Monday, 22 December 2014

Bo'ness United 3 Musselburgh Athletic 0 - 20/12/2014

I took my girlfriend for her first visit to Newtown Park on Saturday - my spiritual footballing home. It was here I attended my first ever football match, when my Papa took my brother and I along on a fine summer evening roughly twenty-five years ago. I don't remember much about that game, other than that unforgettable first whiff of the Newtown Park toilets. The old brick toilets are still there today, the basic facilities unchanged (and most probably unwashed), apart from a relatively recent coat of blue paint on the outside of the building.

The mighty wooden grandstand sadly had to be taken down a few years ago. It was replaced by the rather plain blue roof in the picture.

It was a remarkably mild day for late December, and the pitch was in great shape for the time of year. There wasn't much between the teams in the first half, and after forty-five minutes it was still goalless. Despite the lack of goals, it was an entertaining enough match (although the old man behind me seemed to disagree, several times exclaiming 'schoolboy shite'). The Musselburgh number three took on the role of pantomime villain, throwing himself to the floor several times after fairly innocuous challenges from men at least a foot shorter than him. At one point a supporter with a head completely untroubled by hair shouted at the ref: 'Fucking typical ya baldy bastart!' No hair-loss solidarity on display here.
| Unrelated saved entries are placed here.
/-- The result block (R212, R213). -/
def State.fitBlock (s : State) (z : Nat) (o : Sounding) (f : Fit.Mat × Fit.Mat) (d : Fit.Design) : Tbl Word32 :=
  let p := o.request
  let n := Snd.order p
  let yo := Snd.channel p 0 % 16
  let put := fun (t : Tbl Word32) (x : Nat × Word32) => t.set x.1 x.2
  let a := (upTo n).flatMap (fun i => (upTo n).map (fun j => (Zw.a + 8 * i + j, Fit.entry f.1 i j))) ++ [(Zw.a + 9 * n, F32.one)]
  let c := [(Zw.c + 8 * yo, F32.one), (Zw.c + 8 * yo + n, F32.one)]
  let cols := (sndInputs p).zipIdx.flatMap (fun x => (upTo n).flatMap (fun i =>
    let b := Fit.entry f.2 i x.2
    let q := x.1.2 / 256
    let k := x.1.2 % 16
    match x.1.2 / 16 % 16 with
    | 1 => [(Zw.b + 4 * i + k, b)]
    | 2 => [(Zw.e + 4 * i + k, b)]
    | _ => (upTo 6).flatMap (fun j => if s.neighbour z j == some q then
        (upTo (s.nx q)).map (fun m => (Zw.g j + 8 * i + m, F32.mul b (s.zw q (Zw.c + 8 * k + m)))) else [])))
  let l := (upTo (n + 1)).map (fun i => (Zw.l + 4 * i + yo, Fit.entry d.l i 0))
  let kf := (sndDriven p).zipIdx.flatMap (fun x =>
    let u := x.1.2
    (upTo n).map (fun j => (Zw.k + 8 * u + j, Fit.entry d.kq x.2 j)) ++
      [(Zw.k + 8 * u + n, Fit.entry d.f x.2 0), (Zw.f + 4 * u + yo, Fit.entry d.f x.2 0)])
  let lim := (upTo 8).map (fun i => (Zw.xLimit + i, s.zw z (Zw.xLimit + i)))
  (a ++ c ++ cols ++ l ++ kf ++ lim ++ [(Zw.modelId, BitVec.ofNat 32 (0x80000000 + o.seq % 2 ^ 31))]).foldl put ([] : Tbl Word32)

/-- The active model's gains of the sounded output, one per actuator input, and whether I − A is regular within binary32 precision
(R214, assumption 68). -/
def State.activeGains (s : State) (z yo : Nat) : List Word32 × Bool :=
  let nx := s.nx z
  let a := Fit.build nx nx (fun i j => s.zw z (Zw.a + 8 * i + j))
  let b := Fit.build nx 4 (fun i j => s.zw z (Zw.b + 4 * i + j))
  let inv := Fit.inverse (Fit.sub (Fit.eye nx) a)
  ((Fit.mul (Fit.build 1 nx (fun _ j => s.zw z (Zw.c + 8 * yo + j))) (Fit.mul inv.1 b)).headD [], inv.2)

/-- GAIN (R214) of one excited input from its two gains: the same sign, and a difference of at most `change` percent of the old one. -/
def gainClose (new old : Word32) (change : Nat) : Bool :=
  F32.isNeg new == F32.isNeg old &&
    (let n := F32.rat new
     let m := F32.rat old
     decide (100 * (n.1 * m.2 - m.1 * n.2).natAbs ≤ change * m.1.natAbs * n.2))

/-- Links of other present zones that name a zone (R215): zone and link. -/
def State.linksTo (s : State) (z : Nat) : List (Nat × Nat) :=
  (s.zonesPresent.filter (fun q => q != z)).flatMap (fun q =>
    ((upTo 6).filter (fun j => s.neighbour q j == some z)).map (fun j => (q, j)))

/-- The sounding of a zone whose fit is the first to complete. -/
def State.sndFitting (s : State) (z : Nat) : Sounding :=
  ((s.snd.older.reverse.find? (fun x => x.1 == z && x.2.state == .fitting)).map (fun x => x.2)).getD (s.snd.zones.get z)

/-- The fit and its tests complete (R210–R214). GAIN_OLD of a singular active model and RADIUS of a model that is not finite are free
values (assumption 68). -/
def State.sndResult (z : Nat) (s : State) : Sounding :=
  let o := s.sndFitting z
  let p := o.request
  let m := s.sndModel o
  let f := m.floor (Snd.decim p)
  let d := s.sndDesign z p f
  let block := s.fitBlock z o f d
  let fit := s.sndFit o m
  let old := s.activeGains z (Snd.channel p 0 % 16)
  let skip := s.zw z Zw.modelId == 0 || !old.2
  let newGain := fun (k : Nat) => ((sndDriven p).zipIdx.find? (fun x => x.1.2 == k)).map (fun x => d.gain.getD x.2 0)
  let gains := (Snd.excited p).map (fun k => ((newGain k).getD 0, old.1.getD k 0))
  let excitation := (Snd.excited p).all (fun k => ((Snd.channels p).filter (fun x => x.2 == z * 256 + 16 + k)).all (fun x =>
    s.sndExcited o x.1 (sndStep (s.sndKind x.2)) (o.amp.get k)))
  let pass := [excitation, s.sndCovered o, decide (o.rateMax * 100 ≤ o.rateMin * 102), m.rootOk,
    F32.isFin fit && F32.cmpQ fit (s.cfgN Fid.SND_MIN_FIT) 100 != .lt,
    skip || gains.all (fun g => F32.isFin g.1 && F32.isFin g.2 && gainClose g.1 g.2 (s.cfgN Fid.SND_MAX_CHANGE z)),
    d.ok, block.all (fun x => F32.isFin x.2 || x.1 == Zw.modelId)]
  let fails := maskOf (pass.map (!·))
  { o with
    state := if fails = 0 then .accepted else .rejected
    fails := fails, flags := o.flags + 8 * bit skip, hasResult := true
    fit := fit, radius := if m.alpha.all F32.isFin then Fit.radius m.poly else s.freeNow
    gainNew := (gains.headD (0, 0)).1, gainOld := if old.2 then (gains.headD (0, 0)).2 else Config.freeWord (s.free + 1)
    incoming := (s.linksTo z).length, rows := s.sndRows o, block := block }

/-! ### Delivery (R215, R216) -/

/-- The units of a delivery, all to SHADOW; `w` waits for the last. -/
def State.deliveryUnits (s : State) (z : Nat) (o : Sounding) (w : Option Waiter) : List BankOp :=
  let whole := BankOp.write false true 0 z 0 ((upTo 672).map o.block.get) none
  let links := (s.linksTo z).map (fun x => BankOp.write false true 0 x.1 (Zw.g x.2) (List.replicate 64 0) none)
  match w, links.reverse with
  | none, _ => whole :: links
  | some _, [] => [BankOp.write false true 0 z 0 ((upTo 672).map o.block.get) w]
  | some _, BankOp.write h sh k n f vs _ :: rest => whole :: (rest.reverse ++ [BankOp.write h sh k n f vs w])
  | some _, _ => whole :: links

/-- Deliver the result of a sounding in mode 2 (SHADOW) or 3 (SWAP) (R215, R216). -/
def State.sndDeliver (z mode force : Nat) (o : Sounding) (w : Option Waiter) (s : State) : State :=
  let withheld := mode == 3 && s.snd.hostStaged
  let ops := if mode = 3 && !withheld then
      [BankOp.copy none] ++ s.deliveryUnits z o none ++ [BankOp.swap (some z) w]
    else s.deliveryUnits z o w
  let o1 := { o with delivered := true, flags := o.flags ||| (1 + 4 * bit withheld) }
  let t := State.enqueue ops { s with snd := s.snd.put z o1 }
  let done := if withheld then 2 else mode
  let t1 := State.record 15 1 0x0005 (le 1 z ++ le 4 o.seq ++ le 1 done ++ le 1 force ++ le 1 (s.linksTo z).length) true z t
  if withheld then State.record 15 2 0x0006 (le 1 z ++ le 4 o.seq) true z t1 else t1

/-! ### Operations (R217) -/

/-- The zone is present and soundings are enabled: otherwise FUNCTION_OFF (R21, R531), and the checks that read the zone's
sounding are not made. -/
def State.sndOpen (s : State) (z : Nat) : Bool := s.cfgN Fid.SND_ENABLE != 0 && s.present z

/-- SOUND_ABORT (R207, R217). -/
def opSoundAbort : OpDef :=
  { cls := 2, opcode := 0x0021, fns := [15]
    len := fun n => n == 0
    content := fun _ r => zoneTarget r
    expert := fun _ _ => true
    off := fun s r => !s.sndOpen r.target
    body := fun r s =>
      let t := if (s.snd.zones.get r.target).deferredReq.isSome then s.sndDropDeferred r.target else s
      State.ok (if (t.snd.zones.get r.target).runs then t.sndAbort 1 r.target else t) }

/-- SOUND_ABORT (R207). -/
def execSoundAbort (a : At) (r : Req) (s : State) : Host.Outcome State Fault Refusal := .next (serve opSoundAbort r (s.advance a))

/-- State codes of R205. -/
def SndState.code : SndState → Nat
  | .none => 1
  | .pending => 1
  | .settle => 2
  | .capture => 3
  | .fitting => 4
  | .accepted => 5
  | .rejected => 6
  | .aborted => 7

/-- The 32 bytes of SOUND_STATUS; a waiting start alone reads PENDING. -/
def Sounding.status (o : Sounding) : List Byte :=
  let p := o.state == .pending || o.state == .none
  le 4 o.seq ++ le 1 o.state.code ++ le 1 (if p then 255 else o.area) ++ le 1 o.cause ++ le 1 0 ++ le 8 o.start.toNat ++
    le 8 o.ended.toNat ++ le 2 o.samples ++ le 2 o.fails ++ le 2 (o.flags + 64 * bit o.deferredReq.isSome) ++ le 2 0

/-- SOUND_STATUS (R217). -/
def opSoundStatus : OpDef :=
  { cls := 2, opcode := 0x0022, fns := [15]
    len := fun n => n == 0
    content := fun s r => zoneTarget r &&
      (!s.sndOpen r.target || (s.snd.zones.get r.target).state != .none || (s.snd.zones.get r.target).deferredReq.isSome)
    expert := fun _ _ => true
    off := fun s r => !s.sndOpen r.target
    body := fun r s => s.ok (s.snd.zones.get r.target).status }

/-- SOUND_STATUS (R217). -/
def execSoundStatus (a : At) (r : Req) (s : State) : Host.Outcome State Fault Refusal := .next (serve opSoundStatus r (s.advance a))

/-- The sounding of a zone that SOUND_CAPTURE reads: the newest that has come to its capture (assumption 156). -/
def State.sndCaptured (s : State) (z : Nat) : Sounding := s.snd.newest z (fun o => o.over || [SndState.capture, .fitting].contains o.state)

/-- The sounding of a zone that SOUND_RESULT and SOUND_DELIVER name: the newest that has ended (assumption 156). -/
def State.sndEnded (s : State) (z : Nat) : Sounding := s.snd.newest z Sounding.over

/-- SOUND_CAPTURE (R217). -/
def opSoundCapture : OpDef :=
  { cls := 2, opcode := 0x0023, fns := [15]
    len := fun n => n == 8
    content := fun s r =>
      let o := s.sndCaptured r.target
      zoneTarget r && decide (fieldAt r.payload 0 1 ≤ 3) && fieldAt r.payload 1 1 == 0 && allZero (r.payload.drop 6) &&
        decide (1 ≤ fieldAt r.payload 4 2 ∧ fieldAt r.payload 4 2 ≤ 2016) &&
        (!s.sndOpen r.target || (o.captured && Snd.channel o.request (fieldAt r.payload 0 1) != 0xFFFF))
    expert := fun _ _ => true
    off := fun s r => !s.sndOpen r.target
    body := fun r s =>
      let o := s.sndCaptured r.target
      let ch := fieldAt r.payload 0 1
      let first := fieldAt r.payload 2 2
      let n := min (fieldAt r.payload 4 2) (o.samples - first)
      s.ok (le 4 (o.base.get ch).toNat ++ le 4 (F32.ofRat 1 (sndStep (s.sndKind (Snd.channel o.request ch)))).toNat ++
        le 2 first ++ le 2 n ++ le 4 0 ++
        (upTo n).flatMap (fun i => le 2 ((s.snd.capture.get (sndKey o.area ch (first + i)) + 32768) % 65536))) }

/-- SOUND_CAPTURE (R217). -/
def execSoundCapture (a : At) (r : Req) (s : State) : Host.Outcome State Fault Refusal := .next (serve opSoundCapture r (s.advance a))

/-- SOUND_RESULT (R217). -/
def opSoundResult : OpDef :=
  { cls := 2, opcode := 0x0024, fns := [15]
    len := fun n => n == 0
    content := fun s r => zoneTarget r && (!s.sndOpen r.target || (s.sndEnded r.target).hasResult)
    expert := fun _ _ => true
    off := fun s r => !s.sndOpen r.target
    body := fun r s =>
      let o := s.sndEnded r.target
      s.ok (le 4 o.seq ++ le 2 o.fails ++ le 2 (o.flags + 64 * bit o.deferredReq.isSome) ++
        leList 4 [o.fit.toNat, o.radius.toNat, o.gainNew.toNat, o.gainOld.toNat] ++ le 1 o.incoming ++
        le 1 (Snd.order o.request) ++ le 2 o.rows ++ le 4 0 ++ (upTo 672).flatMap (fun i => le 4 (o.block.get i).toNat)) }

/-- SOUND_RESULT (R217). -/
def execSoundResult (a : At) (r : Req) (s : State) : Host.Outcome State Fault Refusal := .next (serve opSoundResult r (s.advance a))

/-- SOUND_DELIVER (R215, R217): answered once the delivery is in effect. A result with a value that is not finite is no HELM_WRITE that a
bank may take: R122 and R126 answer it BAD_FORMAT, also with FORCE (assumption 156). -/
def opSoundDeliver : OpDef :=
  { cls := 2, opcode := 0x0025, fns := [15]
    len := fun n => n == 4
    content := fun s r =>
      let o := s.sndEnded r.target
      let m := fieldAt r.payload 0 1
      zoneTarget r && (m == 1 || m == 2) && decide (fieldAt r.payload 1 1 ≤ 1) && allZero (r.payload.drop 2) &&
        (!s.sndOpen r.target ||
          (o.hasResult && !o.delivered && (o.state == .accepted || fieldAt r.payload 1 1 == 1) && !bitOf o.fails 7))
    expert := fun _ _ => true
    holds := true
    off := fun s r => !s.sndOpen r.target
    body := fun r s => 
      (s.sndDeliver r.target (fieldAt r.payload 0 1 + 1) (fieldAt r.payload 1 1) (s.sndEnded r.target) (some (Req.waiter r)), none) }

/-- SOUND_DELIVER (R215). -/
def execSoundDeliver (a : At) (r : Req) (s : State) : Host.Outcome State Fault Refusal := .next (serve opSoundDeliver r (s.advance a))

end Sys2Proof.Machine
end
We made for the pie stand shortly before half-time to beat the queue, and I opted for a sausage roll (sacrilege!) to accompany my customary bovril.

The half-time entertainment consisted, as always, of a man with a blackboard announcing the half-time raffle winners trudging around the pitch. No need for cheerleaders or rubbish music here! I didn't win, and indeed there were many cries of derision from the terraces around me as the blackboard came into view. 'It's two-seven-one A've goat, ye've goat yer numbers aw mixed up!' shouted one old man, to laughter from the crowd immediately around him.

View from the enclosure.

Bo'ness scored early in the second half from a free kick on the right wing. It was curled in left-footed, evading everyone before nestling in the far corner. The lead was doubled soon after, a corner finding a Bo'ness centre-half unmarked. 'Schoolboy shite', came the cry from behind me. In contrast to the evenly matched first-half, this was now shooting practice for Bo'ness. Musselburgh then had a man sent off for a second yellow card. He took his sending off in good spirits - throwing his shirt at the home bench and then volleying a door as he made his way to the changing rooms, to much jeering from the crowd. 

Before long it was three-nil, and soon after Musselburgh were down to nine men. As a Bo'ness forward rushed through he was taken down by the goalkeeper. The ball broke to a Bo'ness player who slotted it home, but the referee had already blown for the foul. The keeper was clearly impressed when his team-mate kicked the door on his way down the tunnel earlier in the game, so he decided to do the same thing. Musselburgh didn't have a sub goalie, so an outfield player had to go in goal. Unfortunately, Bo'ness didn't manage to test him in the few minutes remaining.

Overall a good afternoon's entertainment: three goals, two sending offs (with accompanying hissy-fits), and a man shouting 'schoolboy shite' as often as you could possibly like. All for the very reasonable price of five pounds!